Rami Ismail (born 30 October 1988) is a Dutch-Egyptian independent video game developer. He is further known for being a spokesperson within the video game industry on the topics of diversity and reaching out to game developers from developing countries. He co-founded the studio Vlambeer with Jan Willem Nijman in 2010, where they developed games such as Ridiculous Fishing, Luftrausers, and Nuclear Throne.

== Early life ==
Ismail was born in the Netherlands to an Egyptian father and Dutch mother, and was raised as a Muslim.

== Vlambeer ==
Ismail had attended the Utrecht School of the Arts where he met Jan Willem Nijman. The two paired up during a game development course, producing what they thought was a potentially marketable game. When the school demanded rights to the game, both dropped out of the school and founded Vlambeer in 2010 so they could continue developing games without this type of interference. While many of Vlambeer's games were critically well received, the studio was propelled by the overnight success of the 2013 mobile game Ridiculous Fishing, which brought in more than in revenue within six months, helping to financially stabilize Vlambeer and both Ismail and Nijman.
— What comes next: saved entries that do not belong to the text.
-- ==== Sys2Proof/Laws/Claims.lean ====
section
/-! SUPPORT. The words of the statements and the operations of the model they speak of: a guard that holds, an operand
written, an address that no transfer may reach, a trap that finds a handler. -/

namespace Sys2Proof.Claims

open Machine

theorem guard_of_runs {s : State} {p : BitVec 3} {n : Bool} (h : runs s p n) : s.guard p n = true := by
  unfold runs at h
  unfold State.guard State.pred
  by_cases hp : p = 0
  · subst hp
    simp_all
  · have : (p.toNat == 0) = false := by simpa using (fun h0 => hp (BitVec.eq_of_toNat_eq h0) : ¬ p.toNat = 0)
    rw [this, Bool.false_or]
    rw [if_neg hp] at h
    simpa using h

theorem runs_of_guard {s : State} {p : BitVec 3} {n : Bool} (h : s.guard p n = true) : runs s p n := by
  unfold State.guard at h
  unfold runs
  by_cases hp : p = 0
  · subst hp
    simpa [State.pred] using h
  · have h1 : ¬ p.toNat = 0 := fun h' => hp (by apply BitVec.eq_of_toNat_eq; simpa using h')
    have h2 : (p.toNat == 0) = false := by simpa using h1
    have h3 : (s.pred p.toNat != n) = true := h
    unfold State.pred at h3
    rw [h2, Bool.false_or] at h3
    rw [if_neg hp]
    simpa using h3

theorem pred_eq_pr (s : State) (i : Nat) : s.pred i = pr s i := by
  unfold State.pred pr
  by_cases h : i = 0 <;> simp [h]

theorem writeOp_eq_put (s : State) (d : BitVec 6) (v : Word) : s.writeOp d v = put s d v := by
  unfold State.writeOp put
  split
  · rfl
  · unfold State.writeBead State.setStrand
    split <;> rename_i h <;> simp [h, State.strand, Strand.push]

theorem badPc_iff (a : Word) : badPc a = true ↔ badAddress a := by
  unfold badPc badAddress apertureOf
  split <;> rename_i h <;> simp [h]
  by_cases h2 : bits a 56 8 = 129 <;> simp [h2]
  try tauto

theorem badPc_false {a : Word} (h : ¬ badAddress a) : badPc a = false := by
  cases hh : badPc a
  · rfl
  · exact absurd ((badPc_iff a).1 hh) h

/-- A trap of a cause that ends no task, where it finds a handler (R416). -/
theorem trapFrom_of_handler {s : State} (h : hasHandler s) (e : Bool) (c : Nat) (a d : Word) (hc : c < 22) (pc : Word) :
    s.trapFrom e c a d pc = trapped s c a pc := by
  obtain ⟨h1, h2, h3, h4, ⟨r, h5⟩, h6, h7⟩ := h
  have hb := badPc_false h4
  unfold State.trapFrom State.takeTrap
  have hf : s.focusSlot 15 = s := by simp [State.focusSlot, h1]
  simp only [h1, if_true, hf, h2, h3, h5, h6, hb, Bool.false_eq_true, if_false, Bool.or_false]
  have hn : ¬ (c = 22 ∨ c = 24 ∨ c = 25 ∨ c = 26) := by omega
  simp only [hn, if_false]
  have ht : ∀ x n, s.trace 3 x n = s := by
    intro x n
    unfold State.trace
    rw [h7]
    rfl
  rw [ht]
  simp [trapped]

theorem trapAt_of_handler {s : State} (h : hasHandler s) (c : Nat) (a d : Word) (hc : c < 22) (pc : Word) :
    s.trapAt c a d pc = trapped s c a pc :=
  trapFrom_of_handler h false c a d hc pc

/-- An instruction, an engine's or not, that stops with such a trap takes it at its own PC. -/
theorem stoppedAs_of_handler {s : State} (h : hasHandler s) (e : Bool) (c : Nat) (a d : Word) (hc : c < 22) :
    s.stoppedAs e (.trap c a d) = trapped s c a s.ctx.pc :=
  trapFrom_of_handler h e c a d hc s.ctx.pc

theorem stopped_of_handler {s : State} (h : hasHandler s) (c : Nat) (a d : Word) (hc : c < 22) :
    s.stopped (.trap c a d) = trapped s c a s.ctx.pc :=
  stoppedAs_of_handler h false c a d hc

/-- Issued and guarded on, no engine's instruction: its body, then its retirement. -/
theorem issue_of_runs {s : State} {m : Meta} {b : State → Except Stop State}
    (hw : m.window = true ∨ (s.ctx.slot = 15 → s.k.window = none)) (hh : m.helper = true ∨ s.ctx.slot = 15)
    (hr : runs s m.p m.n) (he : m.engine = false) :
    s.issue m b = match b s with
      | .ok t => t.retire m.len
      | .error r => s.stopped r := by
  have h := State.issue_runs (b := b) (State.mayIssue_ok hw hh) (guard_of_runs hr)
  rw [State.countEngine_off he, he] at h
  cases hb : b s <;> simpa [hb, State.stopped] using h

theorem issueRaw_of_runs {s : State} {m : Meta} {b : State → Except Stop State}
    (hw : m.window = true ∨ (s.ctx.slot = 15 → s.k.window = none)) (hh : m.helper = true ∨ s.ctx.slot = 15)
    (hr : runs s m.p m.n) (he : m.engine = false) :
    s.issueRaw m b = match b s with
      | .ok t => t
      | .error r => s.stopped r := by
  have h := State.issueRaw_runs (b := b) (State.mayIssue_ok hw hh) (guard_of_runs hr)
  rw [State.countEngine_off he, he] at h
  cases hb : b s <;> simpa [hb, State.stopped] using h

/-- An engine's instruction has its number when its body runs, and a trap of it at its point (R441). -/
theorem issue_engine {s : State} {m : Meta} {b : State → Except Stop State}
    (hw : m.window = true ∨ (s.ctx.slot = 15 → s.k.window = none)) (hh : m.helper = true ∨ s.ctx.slot = 15)
    (hr : runs s m.p m.n) (he : m.engine = true) :
    s.issue m b = match b (numbered s) with
      | .ok t => t.retire m.len
      | .error r => s.stoppedAs true r := by
  have h := State.issue_runs (b := b) (State.mayIssue_ok hw hh) (guard_of_runs hr)
  rw [he] at h
  have hc : s.countEngine m = numbered s := by simp only [State.countEngine, he, if_true]; rfl
  rw [hc] at h
  cases hb : b (numbered s) <;> simpa [hb] using h

end Sys2Proof.Claims
end

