-- ==== Sys2Proof/Laws/PerInstr.lean ====
section
/-! SUPPORT. Statements for every instruction, one lemma each. `RoundTrip`: the decoder reads an instruction back from
its words, whatever parcels follow. -/

namespace Sys2Proof.Laws.RoundTrip

set_option maxRecDepth 8000

/-- A well-formed instruction, not an event, is what the decoder reads from its words (R43 to R46, R65). -/
def Statement (i : Instr) : Prop :=
  i.wellFormed = true → encode i ≠ [] → ∀ rest, decode (encode i ++ rest) = .ok i
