theorem keeps_of_loading {i : Instr} {s : State} (h : (loading s i).isSome) : Keeps i := by
  cases i with
  | ldI32 _ | ldI64 _ | ldW96 _ =>
    exact keeps_of_next (fun _ => rfl) fun h => h.load _
  | ldx _ =>
    exact keeps_of_next (fun _ => rfl) fun h => h.issue fun _ ht => .check fun _ => ht.loadAt _ _
  | ldacqI64 _ | ldacqW96 _ =>
    exact keeps_of_next (fun _ => rfl) fun h => h.loadAcquire _
  | _ => exact absurd h Bool.false_ne_true

theorem keeps_of_storing {i : Instr} {s : State} (h : (storing s i).isSome) : Keeps i := by
  cases i with
  | stI32 _ | stI64 _ | stW96 _ =>
    exact keeps_of_next (fun _ => rfl) fun h => h.store _
  | stx _ =>
    exact keeps_of_next (fun _ => rfl) fun h => h.issue fun _ ht => .check fun _ => ht.storeAt _ _ _ _
  | stntI64 _ | stntW96 _ =>
    exact keeps_of_next (fun _ => rfl) fun h => h.storeNt _
  | strelI64 _ | strelW96 _ =>
    exact keeps_of_next (fun _ => rfl) fun h => h.storeRelease _
  | _ => exact absurd h Bool.false_ne_true

theorem keeps_of_atomicFn {i : Instr} (h : (atomicFn i).isSome) : Keeps i := by
  cases i with
  | aadd _ | afadd _ | amin _ | amax _ | aand _ | aor _ | axor _ | axchg _ | acas _ =>
    exact keeps_of_next (fun _ => rfl) fun h => h.atomic _ _
  | _ => exact absurd h Bool.false_ne_true

/-- Settles O60: each table's instructions keep the invariant, whichever way the shared issue ends. -/
theorem ordinaryKeepsInvariant : Obligations.OrdinaryKeepsInvariant := by
  unfold Obligations.OrdinaryKeepsInvariant
  intro i s t ho h he
  have hk : Keeps i := by
    rcases ho with ho | ho | ho | ho | ho | ho | ho | ho | ho | ho | ho | ho | ho
    · exact keeps_of_arithmetic ho
    · exact keeps_of_division ho
    · exact keeps_of_bitwise ho
    · exact keeps_of_shifting ho
    · exact keeps_of_counting ho
    · exact keeps_of_fieldValue ho
    · exact keeps_of_predicateValue ho
    · exact keeps_of_floating ho
    · exact keeps_of_jump ho
    · exact keeps_of_condJump ho
    · exact keeps_of_loading ho
    · exact keeps_of_storing ho
    · exact keeps_of_atomicFn ho
  exact hk s t h he

end Sys2Proof.Claims

/-! A step that executes the instruction decoded at the PC (`Obligations.StepRunsDecoded`). -/

namespace Sys2Proof.Machine

/-- An instruction that decodes, that no breakpoint stops, that its context may hold and that waits for nothing executes, in the
state that has latched its parcels. -/
theorem State.issueParcels_executes {s : State} {ps : List Parcel} {i : Instr} (hd : decode ps = .ok i)
    (hb : s.breakpoint i.engineBound = none) (hl : s.ctx.slot = 15 ∨ i.legal true = true) (hm : s.awaitsMask i = false) :
    s.issueParcels ps = exec i (s.markIssue.latch ps) := by
  have legal : ¬ s.ctx.slot = 15 → i.legal true = true := hl.resolve_left
  simp +contextual [State.issueParcels, hd, hb, legal, hm]

/-- What a fetched instruction sees: the state after the fetch, counted by its core and with the parcels latched. -/
theorem State.latch_markIssue (s : State) (ps : List Parcel) : s.markIssue.latch ps = { s with
    ctx := { s.ctx with ir := #v[ps.getD 0 0, ps.getD 1 0, ps.getD 2 0] }
    hw := if s.ctx.slot = 15 then { s.hw with issued := true } else { s.hw with helped := true } } := by
  by_cases h : s.ctx.slot = 15 <;> simp [State.markIssue, State.latch, h]
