-- ==== Sys2Proof/Machine/Control.lean ====
section
/-! DEFINITION. The printer controller: queues (R57, R58), allowances and the wait for space (R44, R45), STOP faults with
abandonment and diversion (R37, R68 to R73), the job start check (R42), what follows when a record's condition goes
(R38, R108, R109), the outcomes of a sense (R9, R10, R36, R39) and of a coupon report (R78 to R86). -/

namespace Sys2Proof.Machine

/-! ### Queues (R57, R58) -/

def State.isUrgent (s : State) (j : JobNo) : Bool :=
  match s.job j with
  | some x => x.urgent
  | none => false

def State.urgentPart (s : State) (q : List JobNo) : List JobNo := q.filter fun j => s.isUrgent j
def State.ordinaryPart (s : State) (q : List JobNo) : List JobNo := q.filter fun j => !s.isUrgent j

/-- R58: a job joins at the tail of its section. -/
def joinTail (j : JobNo) (urgent : Bool) (q : List JobNo) (s : State) : List JobNo :=
  if urgent then s.urgentPart q ++ j :: s.ordinaryPart q else q ++ [j]

/-- R58: a job joins at the head of its section. -/
def joinHead (j : JobNo) (urgent : Bool) (q : List JobNo) (s : State) : List JobNo :=
  if urgent then j :: q else s.urgentPart q ++ j :: s.ordinaryPart q

/-- R57: the jobs of the queue and the job in print. -/
def Printer.load (c : Printer) : Nat := c.queue.length + (if c.job.isSome then 1 else 0)

/-- R57. -/
def Printer.hasRoom (c : Printer) : Bool := decide (c.load < Config.printerLoad)

/-- R55: READY or PRINTING. -/
def Printer.inService (c : Printer) : Bool := c.state == .ready || c.state == .printing

/-- R55, R72: whether the printer can take a job now. -/
def State.canHold (s : State) (p : PrinterId) : Bool := (s.printer p).inService && (s.printer p).hasRoom

/-- The position of a job in a queue, counted from 1 at the head. -/
def positionIn (j : JobNo) : List JobNo → Option Nat
  | [] => none
  | x :: r => if x = j then some 1 else (positionIn j r).map fun n => n + 1

/-! ### The wait for space (R44, R45, R114) -/

/-- The waiting-on-space marker clears, and the log is told. -/
def clearWaiting (p : PrinterId) (s : State) : State :=
  if (s.printer p).waiting then testFull (s.modPrinter p fun c => { c with waiting := false }) else s

/-- The printer begins to wait, and the log is told. -/
def beginWait (p : PrinterId) (s : State) : State :=
  if (s.printer p).waiting then s else reportWait (s.modPrinter p fun c => { c with waiting := true })

/-- R44: the unreserved free count covers an allowance. -/
def State.spaceForAllowance (s : State) : Bool := decide (Config.allowanceSize ≤ s.unreserved)

/-- R44: the allowance becomes held with drawn 0. -/
def takeAllowance (p : PrinterId) (s : State) : State := s.modPrinter p fun c => { c with allowance := some 0 }

/-! ### The end of a load (R10, R11, R22) -/

/-- A LOADING pack returns to its prior state. -/
def revertPack (k : Pack) : Pack := { k with state := k.prior.getD .inStore, prior := none, printer := none }

/-- The load on the printer ends without success: the pack goes back, and the deferred reply is sent. -/
def failLoad (p : PrinterId) (rc : ResultCode) (res : Results) (s : State) : State :=
  let t := match s.loadingAt p with
    | some i => s.setPack i ((s.pack i).map revertPack)
    | none => s
  finishHand (.load p) rc res t

/-! ### Abandonment (R68, R69) -/

/-- R68: the attempt is abandoned; its good coupons become ABANDONED spoils and the job's counts begin again. -/
def abandonAttempt (p : PrinterId) (j : JobNo) (fault : Nat) (s : State) : State :=
  let session := (s.job j).bind fun x => x.session
  let t := match s.loadedAt p with
    | some i => match s.pack i with
      | some k => movePack i abandonTicket (spoilRuns p session (some fault) (runsOf (ascending k.inPrint)) s)
      | none => s
    | none => s
  t.modJob j fun x => { x with restarts := x.restarts + 1, nextCoupon := 1, good := [], bad := 0, skip := 0 }

/-- Whether the job's session is CLOSING. -/
def State.jobClosing (s : State) (x : Job) : Bool :=
  match (x.session.bind s.sessionOf).bind s.session with
  | some y => y.state == .closing
  | none => false

/-- R69: what becomes of the abandoned job. A requeued job is answered back, marked as the abandoned job. -/
def settleAbandoned (p : PrinterId) (j : JobNo) (fault : Nat) (s : State) : State × Option JobNo :=
  match s.job j with
  | none => (s, none)
  | some x =>
    if s.jobClosing x then (freeJob j (notify x.port (.jobCancelled x.tag j p) s), none)
    else if 4 ≤ x.restarts then (freeJob j (notify x.port (.jobFailed x.tag j p fault 4) s), none)
    else
      ((s.modPrinter p fun c => { c with queue := joinHead j x.urgent c.queue s }).modJob j
        (fun y => { y with state := .queued, printer := p }), some j)

/-- The job in print is handed to the job table, which abandons it (step 5 of R37). -/
def abandonJob (p : PrinterId) (fault : Nat) (s : State) : State × Option JobNo :=
  match (s.printer p).job with
  | none => (s, none)
  | some j => settleAbandoned p j fault (abandonAttempt p j fault (s.modPrinter p fun c => { c with job := none }))

/-! ### Diversion (R71 to R73) -/

/-- R72: the other printer of the window's pair. -/
def State.diversionTarget (s : State) (p : PrinterId) (x : Job) : Option PrinterId :=
  x.window.bind fun w => if (s.pair w).primary = p then (s.pair w).alternate else some (s.pair w).primary

/-- R73: the job stays, and its port is told. -/
def heldJob (p : PrinterId) (j : JobNo) (x : Job) (s : State) : State :=
  notify x.port (.jobHeld x.tag j p
    (if (s.printer p).state = .faulted then (s.stopRecord p).map fun r => r.number else none)) s

/-- R72: the job moves, and its port is told. -/
def moveJob (p q : PrinterId) (j : JobNo) (x : Job) (first : Bool) (s : State) : State :=
  let t := s.modPrinter p fun c => { c with queue := c.queue.filter fun y => y != j }
  let t := t.modPrinter q fun c =>
    { c with queue := if first then joinHead j x.urgent c.queue t else joinTail j x.urgent c.queue t }
  let t := t.modJob j fun y => { y with printer := q, diverted := true }
  notify x.port (.jobDiverted x.tag j p q) t

/-- R71: one job of the queue is considered; `took` gathers the printers that have taken one. -/
def divertOne (p : PrinterId) (abandoned : Option JobNo) (st : State × List PrinterId) (j : JobNo) :
    State × List PrinterId :=
  match st.1.job j with
  | none => st
  | some x =>
    if x.urgent then st
    else if x.diverted then (heldJob p j x st.1, st.2)
    else match st.1.diversionTarget p x with
      | some q =>
        if st.1.canHold q then (moveJob p q j x (abandoned == some j) st.1, q :: st.2)
        else (heldJob p j x st.1, st.2)
      | none => (heldJob p j x st.1, st.2)

/-- R71, R72: diversion runs for the printer, and then each READY printer that took a job makes the start check
`start`. Their order is ascending printer number. DESIGN CHOICE, unsafe: log entry 11. -/
def divert (start : PrinterId → State → State) (p : PrinterId) (abandoned : Option JobNo) (s : State) : State :=
  let st := (s.printer p).queue.foldl (divertOne p abandoned) (s, [])
  (allPrinters.filter fun q => st.2.contains q).foldl (fun t q => start q t) st.1

/-! ### STOP faults (R37) -/

/-- Step 2 of R37: the timers stop and the command, the markers and the coupon are cleared. -/
def quiet (p : PrinterId) (s : State) : State :=
  clearWaiting p (s.modPrinter p fun c =>
    { c with
      couponTimer := false, senseTimer := false, command := .none, unconfirmed := false, outstanding := none,
      declined := 0 })

/-- Step 3 of R37: a sense under way ends without a serial. -/
def endSenseByFault (p : PrinterId) (kind : FaultKind) (s : State) : State :=
  let was := (s.printer p).sense
  let t := s.modPrinter p fun c => { c with sense := .none }
  if was = .load then failLoad p (if kind = .noResponse then .noResponse else .printerState) .none t else t

/-- R37, with the start check that the targets of the diversion make. -/
def stopFaultWith (start : PrinterId → State → State) (p : PrinterId) (kind : FaultKind) (detail : Option Nat)
    (s : State) : State :=
  let was := (s.printer p).state
  if was = .absent then s
  else
    let number := raiseNumber kind (some p) s
    let t := endSenseByFault p kind (quiet p (raise kind (some p) detail s))
    if was = .faulted then t
    else
      let r := abandonJob p number (t.modPrinter p fun c => { c with state := .faulted })
      divert start p r.2 r.1

/-! ### The job start check (R42) -/

/-- R63: the head job becomes the job in print. -/
def startJob (p : PrinterId) (j : JobNo) (rest : List JobNo) (s : State) : State :=
  (clearWaiting p (s.modPrinter p fun c =>
    { c with queue := rest, job := some j, state := .printing, command := .print 1 })).modJob j
    fun x => { x with state := .printing, nextCoupon := 1, good := [], bad := 0, skip := 0 }
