-- ==== Sys2Proof/Machine/Sessions.lean ====
section
/-! DEFINITION. The session table and the authorisation slots: OPEN SESSION, CLOSE SESSION, FORCE CLOSE, VOID, REFUND,
ANSWER, the expiry of an authorisation and QUERY SESSION (R121 to R143). -/

namespace Sys2Proof.Machine

/-! ### The window a request is for -/

/-- The port's own window, or the one the supervisor names. -/
def requestWindow (p : Port) (w : Option Nat) : Option Window :=
  match p with
  | .win x => some x
  | .sup => w.bind toWindow

/-- As above; the supervisor's must be configured as present (check 0 of R54, check 1 of R125 and R132). -/
def State.presentWindow (s : State) (p : Port) (w : Option Nat) : Option Window :=
  match p with
  | .win x => some x
  | .sup => (w.bind toWindow).filter fun x => s.windowPresent x

/-- The refusal of a window that has no OPEN session. -/
def noOpenSession (s : State) (w : Window) : Verdict :=
  if (s.windowSession w .closing).isSome then .refuse .sessionState else .refuse .noSession

/-! ### Opening (R121, R123, R125) -/

def State.sessionNumbers (s : State) : List Nat := allSessions.filterMap fun i => (s.session i).map fun x => x.number

/-- R123: the counter after an opening. -/
def nextSessionNumber (s : State) : Nat :=
  advanceNumber (s.sessionNumbers.length + 1) s.sessionNumbers s.sessionCounter

/-- R121: the record that OPEN SESSION makes. -/
def newSession (w : Window) (clerk float : Nat) (s : State) : Session :=
  { number := s.sessionCounter, window := w, clerk := clerk, state := .opened, forced := false, float := float,
    openedAt := s.clock, closedAt := none, sales := allTenders 0, refunds := allTenders 0,
    clamped := allTenders false, tickets := 0, coupons := 0, voids := 0, voidsAmount := 0, refundsCount := 0,
    spoiltVoided := 0, spoiltAbandoned := 0, spoiltBad := 0, declaration := none, results := none, recounts := 0 }

/-- The new record in its place, and the counter moved on. -/
def addSession (i : SessionIx) (w : Window) (clerk float : Nat) (s : State) : State :=
  let t := s.setSession i (some (newSession w clerk float s))
  { t with sessionCounter := nextSessionNumber t }

/-- R125. -/
def openSessionAct (p : Port) (clerk float : Nat) (w : Option Nat) (s : State) : Verdict :=
  match s.presentWindow p w with
  | none => .refuse .outOfRange
  | some x =>
    if s.mode = .night then .refuse .officeClosed
    else if 9999 < clerk ∨ 10000000 < float then .refuse .outOfRange
    else if (s.windowSession x .opened).isSome ∨ (s.windowSession x .closing).isSome then .refuse .already
    else match lowestFree s.sessions with
      | none => .refuse .tableFull
      | some i => .done (addSession i x clerk float s) (.opened s.sessionCounter)
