/-- The response that a body spells, every field inside its range (R25). -/
def parseResponse (body : List Byte) : Option Response :=
  match body.map fun b => b.toNat with
  | [0x60, 0] => some (.status .idle)
  | [0x60, 1] => some (.status .busy)
  | [0x60, 2, k] => (toPrinterKind k).map fun x => .status (.fault x)
  | [0x61, a, b, c, d, o] =>
    let n := ((a * 256 + b) * 256 + c) * 256 + d
    if n ≤ Config.maxSerial ∧ o ≤ 1 then some (.coupon n (if o = 0 then .good else .bad)) else none
  | [0x62, a, b, c, d] =>
    let n := ((a * 256 + b) * 256 + c) * 256 + d
    if n ≤ Config.maxSerial then some (.serial n) else none
  | _ => none

/-- R25: the number of characters in a complete response frame, its address and check characters counted, from its
code and the character after the code. -/
def responseSize : Nat → Nat → Option Nat
  | 0x60, 0 => some 4
  | 0x60, 1 => some 4
  | 0x60, 2 => some 5
  | 0x61, _ => some 8
  | 0x62, _ => some 7
  | _, _ => none

/-- The characters up to the check character, at which the response is complete and its exchange ends (R24, R25); none
when they stop short of it, or their code or condition is not one R25 gives. -/
def charsToCheck (chars : List Char9) : Option (List Char9) :=
  match chars with
  | _ :: code :: first :: _ =>
    (responseSize code.byte.toNat first.byte.toNat).bind fun n =>
      if n ≤ chars.length then some (chars.take n) else none
  | _ => none

/-- The response that the characters give: none with a framing error or a marked character in its frame, from another
address, with a failed check, or with no frame or fields R25 gives. -/
def readResponse (p : PrinterId) (chars : List Char9) : Option Response :=
  match charsToCheck chars with
  | some (a :: rest) =>
    if (a :: rest).any fun c => c.mark || c.framing then none
    else if a.byte.toNat ≠ p.val % 4 then none
    else if sumBytes (rest.map fun c => c.byte) ≠ 0 then none
    else parseResponse (rest.dropLast.map fun c => c.byte)
  | _ => none

end Sys2Proof.Machine
end

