-- ==== Sys2Proof/Machine/Core.lean ====
section
/-! DEFINITION. The machine as the host takes it. -/

def Sys2Proof.core : Host.Core :=
  { State := Sys2Proof.Machine.State, Fault := Sys2Proof.Machine.Fault, Refusal := Sys2Proof.Machine.Refusal,
    step := Sys2Proof.Machine.step, reset := Sys2Proof.Machine.State.reset }
end

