-- ==== Sys2Proof/Certificates/Slice0/Obligations.lean ====
section
/-! DEFINITION. The statements about the part. `Accepts` names the conditions under which a port takes a request, and
`Answered` or `Told` what the ports hold afterwards; an equation `t = { s with ports := t.ports, … }` is the frame: every
field of the state that it does not name is as it was. -/

open Sys2Proof Sys2Proof.Machine

/-! ### Till sessions and authorisation (R121 to R143) -/

/-- R121, R123, R125: OPEN SESSION makes the record, in the lowest free place and with the counter's number, and the
counter moves on by 1, from 65,535 to 1, where no record holds that number. -/
def Obligations.OpenSessionMakesRecord : Prop :=
  ∀ (p : Port) (h : Header) (clerk float : Nat) (w : Option Nat) (rest : List (List Byte)) (s : State) (x : Window)
    (i : SessionIx),
    Accepts p h (.openSession p h clerk float w) rest s → s.presentWindow p w = some x → s.mode = .opened →
    clerk ≤ 9999 → float ≤ 10000000 → s.windowSession x .opened = none → s.windowSession x .closing = none →
    lowestFree s.sessions = some i →
    ∃ t, exec (.openSession p h clerk float w) s = .next t
      ∧ Answered p h 0x01 .done (.opened s.sessionCounter) rest [] s t
      ∧ t = { s with
          ports := t.ports, sessionCounter := t.sessionCounter,
          sessions := put s.sessions i (some
            { number := s.sessionCounter, window := x, clerk := clerk, state := .opened, forced := false,
              float := float, openedAt := s.clock, closedAt := none, sales := allTenders 0, refunds := allTenders 0,
              clamped := allTenders false, tickets := 0, coupons := 0, voids := 0, voidsAmount := 0, refundsCount := 0,
              spoiltVoided := 0, spoiltAbandoned := 0, spoiltBad := 0, declaration := none, results := none,
              recounts := 0 }) }
      ∧ ((∀ j y, s.session j = some y → y.number ≠ if 65535 ≤ s.sessionCounter then 1 else s.sessionCounter + 1) →
          t.sessionCounter = if 65535 ≤ s.sessionCounter then 1 else s.sessionCounter + 1)

/-- R140 to R142: CLOSE SESSION of a session that has no job in the table takes it to COUNTING at once, with its closed
time, and the window and S are told before the reply. FORCE CLOSE of an OPEN session does the same with the forced
marker; of a CLOSING or COUNTING session it sets the marker alone. No authorisation of the window is pending in the
closes covered, and no READY printer with an empty queue waits on space. -/
def Obligations.CloseAndForceClose : Prop :=
  ∀ (p : Port) (h : Header) (rest : List (List Byte)) (s : State) (i : SessionIx) (x : Session),
    s.session i = some x → s.sessionOf x.number = some i →
    (∀ w, Accepts p h (.closeSession p h w) rest s → requestWindow p w = some x.window →
      s.windowSession x.window .opened = some i → s.slot x.window = none → s.liveJobs x.number = 0 →
      (∀ q, (s.printer q).state = .ready → (s.printer q).waiting = true → (s.printer q).queue ≠ []) →
      ∃ t, exec (.closeSession p h w) s = .next t
        ∧ Answered p h 0x06 .done (.closed x.number .counting 0) rest (countDueNotes x s.clock) s t
        ∧ t = { s with
            ports := t.ports,
            sessions := put s.sessions i (some { x with state := .counting, closedAt := some s.clock }) })
    ∧ (∀ n, Accepts p h (.forceClose p h n) rest s → n = x.number → 1 ≤ n → x.forced = false → x.state = .opened →
      s.slot x.window = none → s.liveJobs x.number = 0 →
      (∀ q, (s.printer q).state = .ready → (s.printer q).waiting = true → (s.printer q).queue ≠ []) →
      ∃ t, exec (.forceClose p h n) s = .next t
        ∧ Answered p h 0x2F .done (.forceClosed .counting) rest
            (countDueNotes { x with forced := true } s.clock) s t
        ∧ t = { s with
            ports := t.ports,
            sessions := put s.sessions i
              (some { x with forced := true, state := .counting, closedAt := some s.clock }) })
    ∧ (∀ n, Accepts p h (.forceClose p h n) rest s → n = x.number → 1 ≤ n → x.forced = false →
      (x.state = .closing ∨ x.state = .counting) →
      ∃ t, exec (.forceClose p h n) s = .next t
        ∧ Answered p h 0x2F .done (.forceClosed x.state) rest [] s t
        ∧ t = { s with ports := t.ports, sessions := put s.sessions i (some { x with forced := true }) })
Through Vlambeer, Ismail led the development of presskit() and distribute(), free online tools for independent developers to prepare and distribute press kits and marketing materials, demo-ready copies of games, and other materials to press members.

== Views ==
As a Muslim and frequently in contact with members of the video game industry outside of Western and Asian nations, Ismail has spoken about better reaching programmers in developing countries. He has been strongly critical of policies like the Trump travel ban, which not only has affected his travels into the United States, but which he states puts a great cost towards programmers from developing countries to attend important industry functions. In 2018, Ismail issued more criticism at the travel ban, as several non-Western or Asian developers were prevented from obtaining travel visas to attend the Game Developers Conference in the United States. In January 2019, Ismail announced the establishment of Gamedev.world, a game developer conference aimed at independent game developers from these affected countries that he founded with Sarah Elmaleh, Gwen Frey, Houssem Ben Amor and Gabriel Dal Santo. Gamedev.world was to be a games conference that was also inclusive of non-Western countries. The inaugural conference was held via online streaming and other virtual conference services in June 2019. Presenters were able to talk in their native tongue, and talks were translated in 30 different languages. In the wake of the cancellation of the physical 2020 Game Developers Conference due to the COVID-19 pandemic, Gamedev.world ran several charitable events to help developers who had lost non-refundable payments for attending the conference to help recoup costs.

== Accolades ==
Ismail, along with Nijman, were featured in Forbes 30 under 30 for Games in 2015. Ismail was given the Ambassador award from the 2018 Game Developers Choice Awards for his activism towards encouraging diversity within video games and helping to support game developers from less-developed countries. Variety named Ismail one of the Most Influential in Videogames in 2018 for his work in creating free tools for independent creators and GamesIndustry.biz named Ismail one of its People of the Year for 2018 for his continued support for engaging with developing countries. In December 2018, Ismail was invited to the "Uitblinkerslunch" with King Willem-Alexander and Queen Máxima, an annual event that honors a handful of Dutch people who have achieved "extraordinary accomplishments".

== Personal life ==
Ismail lives in the Netherlands. For five years, he had lived with his wife Adriel Wallick, another game developer, whom he met through his work in video games. With the help of Bungie, the two were virtually engaged within Destiny in October 2016, and were married by November 2017. The two separated by August 2018 and remain friends. Ismail also frequently gives talks at both smaller and larger conventions and also frequently gives Game Design lectures at universities.

In August 2022 Ismail completed his flight training and became a licensed pilot. He credits playing Microsoft Flight Simulator with helping him pass the examination.